Additionally, the SC noted that the relevant stock exchange had also issued a certificate confirming that the impugned shares were not being transacted on the stock exchange and the price quoted on the stock exchange was only applicable to shares, which were freely tradeable on the said exchange. Thus, the SC concluded that impugned shares could not be considered as being ‘quoted’ in any recognised stock exchange with regularity.

Significant Takeaways

As discussed above, the definition of ‘quoted shares’ under the IT Act is para materia to the definition under the GT Act (as well as the Wealth-tax Act, 1957). Further, even the legislative intent of introducing provisions such as section 56(2)(x) of the IT Act, was to plug in the loopholes created due to abolition of the GT Act. Thus, the ruling in BPL Ltd. may impact the interpretation of the terms ‘quoted shares’ and ‘unquoted shares’ under the IT Act, as well. Even prior to this judgment, various court have clarified that shares that are not frequently traded can be valued as ‘unquoted’ despite being listed on the stock exchange. In this respect the Gauhati High Court (in the context of the erstwhile Wealth-tax Act, 1957) has previously held that if there are no transactions in shares of a company or if there are only a few isolated transactions, then such shares must be regarded as ‘unquoted shares’.[5] In the said case, majority of the shares of the publicly listed company were held by members of the same family and there had been no transactions on the stock exchange within two years prior to the valuation of the said shares.

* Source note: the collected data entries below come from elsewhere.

-- ==== Sys2Proof/Tests/Slice0.lean ====
section
/-!
SUPPORT. Small tests: terms WellFormed refuses, single steps with results the spec gives, and for each statement states and
operands that meet the hypotheses of its clauses.
-/

namespace Sys2Proof.Tests

open Sys2Proof Sys2Proof.Machine

set_option Elab.async false

/-! ### Helpers: states in service and packets that are admitted -/

/-- A powered module 0x001 in service: role worker, manager 0x002 under key 77, port 0 up, key slot 3 (KEY_ID 16, key 99) of
the active context 5 with member 0x004. -/
def svc : State :=
  { pwr := { stage := .conducting, railsGood := true, pwrGood := true
             sampled := some { role := 3, x := 1, y := 0, z := 0, mateAHigh := false, mateBHigh := false } }
    boot := { state := 6, started := true, level := 1, nmcOk := 15, fmcOk := 255, portOk := 65535, dirOk := 255, frameOk := 2 ^ 32 - 1,
              crebaOk := true, xltOk := true, txnOk := true, beamOk := true, fuseSvn := 3 }
    clk := { enBlk := 2 ^ 19 - 1, enPort := 2 ^ 24 - 1, enFrm := 2 ^ 32 - 1, rodEn := [(0, 2 ^ 19 - 1)], pllLocked := 127,
             xoPresent := true, tickRefPresent := true }
    tick := { locked := true, first := true, count := 1000 }
    mgr := { role := 0, ep := some 2 }
    ten := { own := some { key := 77 }, keys := [(3, { st := .active, key := 99, keyId := 16, owner := 5 })]
             ctxs := [(5, { st := .active, members := [4] })] }
    ports := [(0, { st := .up })] }

/-- A CMD packet with its own body, from an endpoint under a key, before its tag. -/
def cmdPkt (op src keyId ctx : Nat) (own : List Byte) : Packet :=
  { typ := tCmd, vc := if op < 0x80 then 0 else 1, length := (56 + own.length) / 4, dst := 1, tag := 9, form := contextForm src ctx 0
    sec := some { keyId := keyId, sender := src, rsv := 0, counter := 1 }, body := byte op :: zeroBytes 7 ++ own }

/-- A packet with the tag it must carry under a key. -/
def tagged (p : Packet) (key : Nat) : Packet := { p with gcm := p.tagUnder key }

/-- A command of the manager, and one of member 4 of context 5. -/
def mgrPkt (op : Nat) (own : List Byte) (ctx : Nat := 0) : Packet := tagged (cmdPkt op 2 0 ctx own) 77
def ctxPkt (op : Nat) (own : List Byte) : Packet := tagged (cmdPkt op 4 16 5 own) 99

/-- A CMD packet without a prefix. -/
def openPkt (op src ctx : Nat) (body : List Byte) : Packet :=
  { typ := tCmd, vc := if op < 0x80 then 0 else 1, length := (16 + body.length) / 4, dst := 1, tag := 9, form := contextForm src ctx 0
    body := body }

/-- The state in which an accepted packet has its slot and its tag is looked at. -/
def taken (s : State) (r : Rules) (port : Fin 16) (p : Packet) : Option State :=
  if (s.takeLocal p).isSome || !s.portUp port then none
  else match (s.received port p none).police (some port.val) p with
    | none => none
    | some s =>
      let s := s.learn port p
      if p.dst ≠ s.ep then none
      else match s.verdict r (some port.val) p with
        | (s, .accept yellow t) => some (s.accept r (some port.val) p yellow t)
        | _ => none

/-- The state in which the unit acts. -/
def letIn (s : State) (r : Rules) (port : Fin 16) (p : Packet) : State := ((taken s r port (r.form p)).getD s).verified (r.form p)

/-- The key a packet's tag is checked under. -/
def tagKey (s : State) (p : Packet) : Option Nat :=
  match s.keyRef p with
  | .slot n => some (s.keySlot n).key
  | .manager _ k => some k
  | .clear => none

theorem tagOk_of {s : State} {p : Packet} {k : Nat} (h : p.sec = none ∨ tagKey s p = some k ∧ p.gcm = p.tagUnder k) :
    s.tagOk p = true := by
  unfold State.tagOk
  rcases h with h | ⟨h, hg⟩
  · rw [h]
  · cases hp : p.sec with
    | none => rfl
    | some x =>
      unfold tagKey at h
      cases hk : s.keyRef p with
      | clear => rw [hk] at h; cases h
      | manager ep key => rw [hk] at h; cases h; simpa using hg
      | slot n =>
        rw [hk] at h
        simp only [Option.some.injEq] at h
        simp only [h]
        simpa using hg

/-- A packet whose computed verdict accepts it, and whose tag is right, is admitted. -/
theorem admits {s : State} {r : Rules} {port : Fin 16} {p : Packet} {k : Nat} (h : (taken s r port (r.form p)).isSome = true)
    (ht : (r.form p).sec = none ∨
      tagKey ((taken s r port (r.form p)).getD s) (r.form p) = some k ∧ (r.form p).gcm = (r.form p).tagUnder k) :
    s.Admits r port p (letIn s r port p) := by
  have hk := tagOk_of ht
  unfold letIn
  unfold taken at h hk ⊢
  right
  by_cases hc : ((s.takeLocal (r.form p)).isSome || !s.portUp port) = true
  · rw [if_pos hc] at h; cases h
  · rw [if_neg hc] at h hk ⊢
    simp only [Bool.or_eq_true, Bool.not_eq_true', not_or, Option.isSome_iff_ne_none, ne_eq, not_not,
      Bool.not_eq_false] at hc
    refine ⟨hc.1, hc.2, ?_⟩
    cases hp : (s.received port (r.form p) none).police (some port.val) (r.form p) with
    | none => rw [hp] at h; cases h
    | some u =>
      rw [hp] at h hk
      dsimp only at h hk ⊢
      refine ⟨u, rfl, ?_⟩
      by_cases hd : (r.form p).dst ≠ (u.learn port (r.form p)).ep
      · rw [if_pos hd] at h; cases h
      · rw [if_neg hd] at h hk ⊢
        refine ⟨by simpa using hd, ?_⟩
        cases hv : (u.learn port (r.form p)).verdict r (some port.val) (r.form p) with
        | mk w d =>
          rw [hv] at h hk
          cases d with
          | accept y row => exact ⟨w, y, row, hv, by simpa using hk, rfl⟩
          | discard => cases h
          | refuse st b => cases h
          | resend d => cases h


/-- A REG_READ and a REG_WRITE of the manager, and the states in which they act. -/
def rd (a : Nat) : Packet := mgrPkt 0x40 (leBytes 4 a)
def wr (a v : Nat) : Packet := mgrPkt 0x41 (leBytes 4 a ++ leBytes 4 v)
def atRd (s : State) (p : Packet) : State := letIn s (regRules 0x40 true) 0 p
def atWr (s : State) (p : Packet) : State := letIn s (regRules 0x41 false) 0 p

theorem reads {s : State} {a : Nat} {g : Target}
    (h : (taken s (regRules 0x40 true) 0 ((rd a).ofCmd 0x40)).isSome = true ∧
      tagKey ((taken s (regRules 0x40 true) 0 ((rd a).ofCmd 0x40)).getD s) ((rd a).ofCmd 0x40) = some 77 ∧
      (atRd s (rd a)).regTarget ((rd a).ofCmd 0x40) 4 = .inr g) : s.AdmitsRead 0 (rd a) g (atRd s (rd a)) :=
  ⟨admits (k := 77) h.1 (.inr ⟨h.2.1, rfl⟩), h.2.2⟩

theorem writes {s : State} {a v : Nat} {g : Target} {w : Word}
    (h : (taken s (regRules 0x41 false) 0 ((wr a v).ofCmd 0x41)).isSome = true ∧
      tagKey ((taken s (regRules 0x41 false) 0 ((wr a v).ofCmd 0x41)).getD s) ((wr a v).ofCmd 0x41) = some 77 ∧
      (atWr s (wr a v)).regTarget ((wr a v).ofCmd 0x41) 8 = .inr g ∧ Packet.regValue ((wr a v).ofCmd 0x41) = w) :
    s.AdmitsWrite 0 (wr a v) g w (atWr s (wr a v)) :=
  ⟨admits (k := 77) h.1 (.inr ⟨h.2.1, rfl⟩), h.2.2.1, h.2.2.2⟩

/-- An admitted REG_WRITE whose value and state meet a clause's conditions. -/
def WriteMeets (s : State) (a v : Nat) (g : Target) (P : Word → State → Prop) : Prop := ∃ w t, s.AdmitsWrite 0 (wr a v) g w t ∧ P w t

theorem wm {s : State} {a v : Nat} {g : Target} {P : Word → State → Prop}
    (h : (taken s (regRules 0x41 false) 0 ((wr a v).ofCmd 0x41)).isSome = true ∧
      tagKey ((taken s (regRules 0x41 false) 0 ((wr a v).ofCmd 0x41)).getD s) ((wr a v).ofCmd 0x41) = some 77 ∧
      (atWr s (wr a v)).regTarget ((wr a v).ofCmd 0x41) 8 = .inr g)
    (hp : P (Packet.regValue ((wr a v).ofCmd 0x41)) (atWr s (wr a v))) : WriteMeets s a v g P :=
  ⟨_, _, writes ⟨h.1, h.2.1, h.2.2, rfl⟩, hp⟩

/-- Admission of a command under a key, from its computed verdict. -/
theorem sealed {s : State} {r : Rules} {p : Packet} {k : Nat}
    (h : (taken s r 0 (r.form p)).isSome = true ∧ tagKey ((taken s r 0 (r.form p)).getD s) (r.form p) = some k)
    (ht : (r.form p).gcm = (r.form p).tagUnder k) : s.Admits r 0 p (letIn s r 0 p) :=
  admits h.1 (.inr ⟨h.2, ht⟩)

/-- Admission of a packet without a prefix. -/
theorem unsealed {s : State} {r : Rules} {p : Packet} (h : (taken s r 0 (r.form p)).isSome = true ∧ (r.form p).sec = none) :
    s.Admits r 0 p (letIn s r 0 p) := admits (k := 0) h.1 (.inl h.2)


theorem leNat_leBytes (n v : Nat) : leNat (leBytes n v) = v % 256 ^ n := by
  induction n generalizing v with
  | zero => simp [leBytes, leNat, Nat.mod_one]
  | succ n ih =>
    have h : (byte v).toNat = v % 256 := by simp [byte]
    rw [leBytes, leNat, ih, h, Nat.pow_succ, Nat.mul_comm (256 ^ n), Nat.mod_mul]

/-- The payload of a critical command to module 0x001 up to its tag. -/
def critHead (op issuer counter exec ctx : Nat) (body : List Byte) : List Byte :=
  [byte op, byte issuer] ++ leBytes 2 body.length ++ zeroBytes 4 ++ leBytes 8 counter ++ leBytes 8 exec ++ leBytes 2 1 ++
    leBytes 2 ctx ++ zeroBytes 4 ++ body

/-- A critical command of issuer 1, whose key is 55, with a tag that is right or is not. -/
def critPkt (op counter exec ctx : Nat) (body : List Byte) (key : Nat := 55) (off : Nat := 0) : Packet :=
  let b := critHead op 1 counter exec ctx body
  openPkt op 4 0 (b ++ leBytes 32 (critTag key (openPkt op 4 0 b) + off))

/-- Issuer slot 1 VALID with every class, key 55, last counter 10, floor 1,000. -/
def iss (i : Issuer := { st := 1, perm := 255, key := 55, last := 10, floor := 1000 }) : State :=
  { svc with cc := { issuers := [(1, i)] } }

theorem critTag_lt (key : Nat) (p : Packet) : critTag key p < 256 ^ 32 := by
  have := Nat.mod_lt (Config.kmac256 key (leBytes 8 Config.serial.toNat ++ p.body.take (0x20 + field p.body 2 2)) 256 "FRENTO-CC-1")
    (show 0 < 2 ^ 256 by decide)
  exact lt_of_lt_of_eq this (by norm_num)

theorem critTag_ok (key : Nat) (p : Packet) : critTag key p = leNat (leBytes 32 (critTag key p + 0)) := by
  rw [leNat_leBytes, Nat.add_zero, Nat.mod_eq_of_lt (critTag_lt key p)]

theorem critTag_bad (key : Nat) (p : Packet) : critTag key p ≠ leNat (leBytes 32 (critTag key p + 1)) := by
  rw [leNat_leBytes]
  have h := critTag_lt key p
  have : (256 : Nat) ^ 32 = 115792089237316195423570985008687907853269984665640564039457584007913129639936 := by norm_num
  omega

/-- The checks passed by a command that carries a wrapped key. -/
theorem checks_wrapped {s : State} {c : Crit} {o : CritOp} {k : Nat}
    (h : ¬(c.exec ≠ 0 ∧ o.tickOk c = false) ∧ ¬(c.exec ≠ 0 ∧ s.tickRule c.exec ≠ stOk) ∧
      o.check (if c.exec = 0 ∨ c.op = 0x03 then s else s.projected c) c = stOk ∧ o.wraps = true)
    (hu : s.unwrapped c = some k) (ha : o.after (if c.exec = 0 ∨ c.op = 0x03 then s else s.projected c) c k = stOk) :
    s.critChecks c o = (s.advanceWrap c.ctx, .inl k) := by
  obtain ⟨he, ht, hc, hw⟩ := h
  unfold State.critChecks
  rw [if_neg he, if_neg ht]
  dsimp only
  rw [if_neg (by rw [hc]; exact fun h => h rfl), if_pos hw, hu]
  dsimp only
  rw [if_neg (by rw [ha]; exact fun h => h rfl)]

def atCrit (s : State) (op : Nat) (p : Packet) : State := letIn s (critRules op) 0 p

theorem passes {s : State} {op : Nat} {p : Packet} {o : CritOp} (ho : critOp op = some o)
    (h : (taken s (critRules op) 0 (p.ofCmd op)).isSome = true ∧ (p.ofCmd op).sec = none ∧ (atCrit s op p).cc.floorWait = none ∧
      (critIn op p).op = op ∧ critShape (atCrit s op p).ep (p.ofCmd op) = true ∧ o.shape (critIn op p) = true ∧
      ((atCrit s op p).issuer (critIn op p).issuer).st = 1 ∧
      ((atCrit s op p).issuer (critIn op p).issuer).last < (critIn op p).counter ∧ (critIn op p).counter ≤ ccMax ∧
      bit ((atCrit s op p).issuer (critIn op p).issuer).perm o.cls = true)
    (ht : critTag ((atCrit s op p).issuer (critIn op p).issuer).key (p.ofCmd op) = (critIn op p).tag) :
    s.PassesCrit (critRules op) op 0 p o (atCrit s op p) :=
  ⟨unsealed ⟨h.1, h.2.1⟩, h.2.2.1, ho, h.2.2.2.1, h.2.2.2.2.1, h.2.2.2.2.2.1, h.2.2.2.2.2.2.1, ht, h.2.2.2.2.2.2.2.1,
    h.2.2.2.2.2.2.2.2.1, h.2.2.2.2.2.2.2.2.2⟩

However, in BPL Ltd., the SC has gone a step ahead and has indirectly clarified that even where the same class of shares of the same company are listed on the stock exchange, they may separately qualify as ‘unquoted’ or ‘quoted’ shares, depending on whether they can be freely traded or transferred in open market owing to specific legal or other restrictions on the shareholder holding such shares. Thus, the SC has analysed and applied the requirement of shares being frequently traded, qua the shareholder and not qua the class of shares in question.

As discussed above, since, the basis for valuation for ‘quoted’ and ‘unquoted’ shares is different, there can be a significant difference between the FMV determined by valuing the shares as ‘quoted’ or ‘unquoted’ shares. For instance, in BPL Ltd., there was a difference of over INR 150 million between the value being traded on the stock exchange and the value determined based on the net-asset value of the shares. Thus, it will be relevant to adequately determine the nature of the shares prior to their valuation, in order to mitigate any risk of the tax department invoking the aforementioned anti-avoidance provisions. Appropriate protections may also be built-in the transaction documents if any additional tax liability is incurred due to incorrect valuation of the shares at the time of transfer.

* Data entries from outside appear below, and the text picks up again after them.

-- ==== Sys2Proof/Machine/Memory.lean ====
section
/-! DEFINITION. One storage array as a list of cells in canonical form, and the seven arrays together
(10_state.md rules R80 and R81). -/

namespace Sys2Proof.Machine

/-- What a byte reads as that no cell lists. DESIGN CHOICE (log 1): the spec leaves the initial contents to
`P_INIT_MEM`; `load` lists them. -/
def unlistedByte : Byte := 0x00

/-- The byte at an address of an array. -/
def Mem.get (m : Mem) (addr : Nat) : Byte :=
  match m with
  | [] => unlistedByte
  | (k, w) :: rest => if k = addr then w else Mem.get rest addr

/-- The array without a cell for `addr`. -/
def Mem.erase (m : Mem) (addr : Nat) : Mem :=
  match m with
  | [] => []
  | (k, w) :: rest => if k = addr then Mem.erase rest addr else (k, w) :: Mem.erase rest addr

/-- The array with the cell `(addr, v)` put before the first cell of a higher address. -/
def Mem.insert (m : Mem) (addr : Nat) (v : Byte) : Mem :=
  match m with
  | [] => [(addr, v)]
  | (k, w) :: rest => if addr < k then (addr, v) :: (k, w) :: rest else (k, w) :: Mem.insert rest addr v

/-- The array with `v` stored at `addr`: a byte equal to `unlistedByte` needs no cell. -/
def Mem.set (m : Mem) (addr : Nat) (v : Byte) : Mem :=
  if v = unlistedByte then Mem.erase m addr else Mem.insert (Mem.erase m addr) addr v

/-- Every cell's address is `lo` or higher, the addresses rise strictly, and no cell holds `unlistedByte`. -/
def Mem.wfFrom (lo : Nat) (m : Mem) : Bool :=
  match m with
  | [] => true
  | (k, w) :: rest => decide (lo ≤ k) && decide (w ≠ unlistedByte) && Mem.wfFrom (k + 1) rest

/-- The canonical form of one array. -/
def Mem.wf (m : Mem) : Bool := Mem.wfFrom 0 m

/-- The bytes of a list at addresses `at`, `at + 1`, ..., over an array that holds nothing else there. -/
def Mem.ofBytes (start : Nat) (bytes : List Byte) : Mem :=
  match bytes with
  | [] => []
  | v :: rest => if v = unlistedByte then Mem.ofBytes (start + 1) rest else (start, v) :: Mem.ofBytes (start + 1) rest

/-- The array that the cells of a list, taken in order, leave in a store of `size` bytes. -/
def Mem.ofCells (size : Nat) (cells : List Host.Cell) : Mem :=
  cells.foldl (fun m c => if c.1 < size then Mem.set m c.1 c.2 else m) []

/-- The array behind a store name. -/
def Memory.array (mem : Memory) (st : Store) : Mem :=
  match st with
  | .m => mem.m
  | .vram1 => mem.vram1
  | .wramx => mem.wramx
  | .eram => mem.eram
  | .rom => mem.rom
  | .bgpal => mem.bgpal
  | .objpal => mem.objpal

/-- The byte at an offset of a store. -/
def Memory.get (mem : Memory) (st : Store) (o : Nat) : Byte := (mem.array st).get o

/-- The memory with `v` stored at an offset of a store. -/
def Memory.set (mem : Memory) (st : Store) (o : Nat) (v : Byte) : Memory :=
  match st with
  | .m => { mem with m := mem.m.set o v }
  | .vram1 => { mem with vram1 := mem.vram1.set o v }
  | .wramx => { mem with wramx := mem.wramx.set o v }
  | .eram => { mem with eram := mem.eram.set o v }
  | .rom => { mem with rom := mem.rom.set o v }
  | .bgpal => { mem with bgpal := mem.bgpal.set o v }
  | .objpal => { mem with objpal := mem.objpal.set o v }

/-- Every array is in canonical form. -/
def Memory.wf (mem : Memory) : Bool :=
  mem.m.wf && mem.vram1.wf && mem.wramx.wf && mem.eram.wf && mem.rom.wf && mem.bgpal.wf && mem.objpal.wf

end Sys2Proof.Machine
end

[1] It may be noted that section 56(2)(x) is not restricted to shares received for inadequate consideration and includes other property such as jewellery, sculptures, land, building, etc. as well. However, the scope of this article is restricted to tax implications arising under the said provision on transfer of shares.

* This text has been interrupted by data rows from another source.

-- ==== Sys2Proof/Machine/System.lean ====
section
/-! DEFINITION. The system and interrupt-control instructions (46_system.md) and the illegal opcodes (30_encoding.md rule R182). -/

namespace Sys2Proof.Machine



/-- R370: `NOP`. -/
def execNop (s : State) : Result :=
  .next (s.charge 4)

/-- R371: `STOP`, a two-byte no-op; its operand byte was fetched and is ignored. -/
def execStop (_operand : Byte) (s : State) : Result :=
  .next (s.charge 4)

/-- R372: `HALT`. -/
def execHalt (s : State) : Result :=
  .next ((s.setHalted true).charge 4)

/-- R374: `DI`. -/
def execDi (s : State) : Result :=
  .next ((s.setIme .disabled).charge 4)

/-- R375: `EI`. -/
def execEi (s : State) : Result :=
  .next ((if s.cpu.ime = .disabled then s.setIme .pending else s).charge 4)

/-- R182, R420: the fetch of an illegal byte raises UnknownOpcode; PC is one past the byte, so the byte's own address is
PC − 1. The state it leaves is the faulted one: `step` on it answers the fault. -/
def execIllegal (op : Byte) (s : State) : Result :=
  .next (s.raiseUnknownOpcode op (s.cpu.pc - 1))

end Sys2Proof.Machine
end

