-- ==== Sys2Proof/Machine/Dispatch.lean ====
section
/-! DEFINITION. The dispatch: one arm per constructor of Instr, each a direct call of its meaning. -/

namespace Sys2Proof.Machine
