-- ==== Sys2Proof/Machine/Timer.lean ====
section
/-! DEFINITION. The timer (60_exceptions.md rules R430 to R433). -/

namespace Sys2Proof.Machine

/-- The divider bit that TAC bits 1-0 select (R430). -/
def timerBit (tac : Byte) : Nat :=
  match tac.toNat % 4 with
  | 0 => 9
  | 1 => 3
  | 2 => 5
  | _ => 7

/-- What a falling edge does to TIMA: it counts, and an overflow reloads it from TMA and requests the Timer interrupt (R431). -/
def State.timerCount (s : State) : State :=
  if s.io 0xFF05 = 0xFF then (s.setIo 0xFF05 (s.io 0xFF06)).requestInterrupt 2
  else s.setIo 0xFF05 (s.io 0xFF05 + 1)

/-- The selected bit falls from 1 to 0 on this increment, with TAC's enable bit set (R431). -/
def timerEdge (tac : Byte) (old new : Word) : Bool :=
  bit tac 2 && old.getLsbD (timerBit tac) && !new.getLsbD (timerBit tac)

/-- One cycle of `TimerAdvance` (R431). -/
def State.timerTick (s : State) : State :=
  let s1 := { s with divider := s.divider + 1 }
  if timerEdge (s.io 0xFF07) s.divider s1.divider then s1.timerCount else s1

/-- `TimerAdvance(n)` (R431). -/
def State.timerAdvance (s : State) (n : Nat) : State := iterate State.timerTick n s

end Sys2Proof.Machine
end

[2] Rules 11UA and 11UAA of the Income-tax Rules, 1962 prescribe the manner for determination of FMV under section 56(2)(x) and 50CA, respectively.

[3] It may be noted that in case of preference shares or convertibles, the valuation can also be determined based on a valuation report obtained by a merchant banker or accountant which estimates the price such share would fetch in the open market on the valuation date. However, for the purposes of this article only equity shares are being discussed since a listed company will not have any such securities.

[4] Civil Appeal No. 3256 of 2016 & Anr., judgment dated October 12, 2022 (SC).

[5] Ajay Kumar Saharia v. Commissioner of Wealth-tax [1994] 206 ITR 98 (Gauhati).